Description
It’s a tree of caducous leaf and an erect trunk that might go up to 20 m. The trunk opens up in thin branches which are almost horizontally displaced at the top. Bark is dark gray and is longitudinally grooved. Leaves are heart-shaped, petiolate with a serrated edge, glabrous, with brownish hair beneath, where the nerve ramifications are found. Flowers are scented, pale greenish-yellow, formed by 5 petals, plenty of stamens and an ovary, grouped in corymbose inflorescences which peduncle is partially connected to a membranous, lanceolate bract of approximately 8 cm long rounded at the apex. The fruit is a hairy capsule, hard and resistant with one or two seeds.
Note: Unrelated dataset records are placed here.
/-- A team of a launch is placed: the next that has not been, or one that is placed again. -/
def Launch.without (l : Launch) (t : Nat) : Launch :=
  if l.again.any (·.1 == t) then { l with again := l.again.filter (·.1 != t) }
  else
    let ahead := insertNat t l.ahead
    let n := ((List.range (ahead.length + 1)).find? fun i => !ahead.contains (l.next + i)).getD 0
    { l with next := l.next + n, ahead := ahead.filter (l.next + n ≤ ·) }

/-- Put a fresh team on a core (R23, R40, R211, R215). -/
def State.putTeam (s : State) (l : Launch) (t kills : Nat) (core lcore : Nat) (fit : Fit) : State :=
  let ps := plans l.pkt l.kern
  let (tid, s) := s.newId
  let (slots, s) := s.takeSlots l.ctx core lcore ps.length
  let started := !l.pkt.cores || l.pkt.nx * l.pkt.ny * l.pkt.nz ≤ l.next
  let team : Team :=
    { tid := tid, lid := l.lid, t := t, core := core, lcore := lcore, ctx := l.ctx, prio := l.prio, st := if started then .resident else .waiting
      kills := kills, placed := tid, pin := none, ngroups := ps.length, spadLines := spadAlloc (s.isFixed l.ctx) l.pkt.spadLines, spadBase := fit.lines
      spad := [], flaw := false, absent := [], tags := [], ptrs := [], bars := [], shapes := [], allocSerial := 0, allocs := [], claims := []
      groups := ps.zipIdx.map fun p => launchGroup p.1 (fit.octets.getD p.2 []) (slots.getD p.2 0) l.kern.entry l.pkt.arg s.asItStands }
  let s := { s with teams := s.teams ++ [team] }
  let s := (s.relay core fit.spans).reservePool l.lid (clusterOf core) l.pkt.pool
  let s := s.modLaunch l.lid fun l => l.without t
  (s.startGrid l.lid).setFence l.ctx

/-- The octets of a saved team, by group. -/
def Team.items (fixed saved : Bool) (t : Team) : List (List Item) :=
  t.groups.map fun g => g.octets.zipIdx.map fun o => ⟨g.gix, o.2, regAlloc fixed g.budget, if saved then some o.1.slice else none⟩

/-- What a resumed team needs of a core beside registers (R16, R47, R215, R255). -/
def State.resumeRoom (s : State) (t : Team) (core : Nat) : Bool :=
  let banks := (t.allocs.map fun a => a.banks.length).foldl (· + ·) 0
  let pool := ((s.launch? t.lid).map fun l => s.poolOk l (clusterOf core)).getD true
  pool && (match t.pin with | some c => c == clusterOf core | none => true) && s.coreGroups core + t.groups.length ≤ 64 && (s.onCore core).length < 16
    && banks ≤ (s.quad (quadOf core)).freeBanks.length

/-- The place of a saved team on a core with octets in any slices, or in those they were saved with. -/
def State.resumeAs (s : State) (t : Team) (core : Nat) (saved : Bool) : Option Fit :=
  let fixed := s.isFixed t.ctx
  if !s.resumeRoom t core then none
  else
    match holdSpan (s.spadSpans core) ⟨0, t.spadLines, fixed, .lines t.tid⟩, holdFolded t.tid fixed (t.items fixed saved) ([], s.coreSpans core) with
    | some sp, some r => some ⟨t.groups.map fun g => r.octets g.gix, sp.1, sp.2 ++ r.2.flatten⟩
    | _, _ => none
It lives in limy soils, not extremely humid and in shadowy places.
Part used
Inflorescences, including bracts and the middle part of the bark (inner bark) of T. cordata Mill., T. platyphyllos Scop. and T. vulgaris Heyne.
Indications
Bracts and inflorescences
- They are used as sedatives and anxiolytic in cases of insomnia and nervous excitability.
- As a cough suppressant in colds.
- Fever and flu.
- It is normally used along with other sedatives and anti-spasmodic drugs, such as chamomile, valerian or lemon balm.
Middle part of the bark
- Sedative, in baths.
- Anti-spasmodic at the hepatobiliary zone, being very useful to treat Oddi’s sphincter spasms.
- Digestive migraine.
- Liver colic.
- Kidney lithiasis.
- Atherosclerosis.
- Arterial hypertension.
Bibliography
Bachiller, LI. Efectos de las drogas vegetales. En “Actas del III Congreso Internacional de Fitoterapia y Técnicas Afines “Ciudad de Oviedo”. 2002.
Coleta M, Campos MG, Cotrim MD y Proenca da Cunha A. Comparative evaluation of Melissa officinalis L., Tilia europaea L., Passiflora edulis Sims. and Hypericum perforatum L. in the elevated plus maze anxiety test. Pharmacopsychiatry. 2001;34 Suppl 1:S20-1.
Matsuda H, Ninomiya K, Shimoda H y Yoshikawa M. Hepatoprotective principles from the flowers of Tilia argentea (linden): structure requirements of tiliroside and mechanisms of action. Bioorg Med Chem. 2002 Mar;10(3):707-12.
Viola H, Wolfman C, Levi de Stein M, Wasowski C, Pena C, Medina JH, Paladini AC. Isolation of pharmacologically active benzodiazepine receptor ligands from Tilia tomentosa (Tiliaceae). J Ethnopharmacol. 1994;44(1):47-53.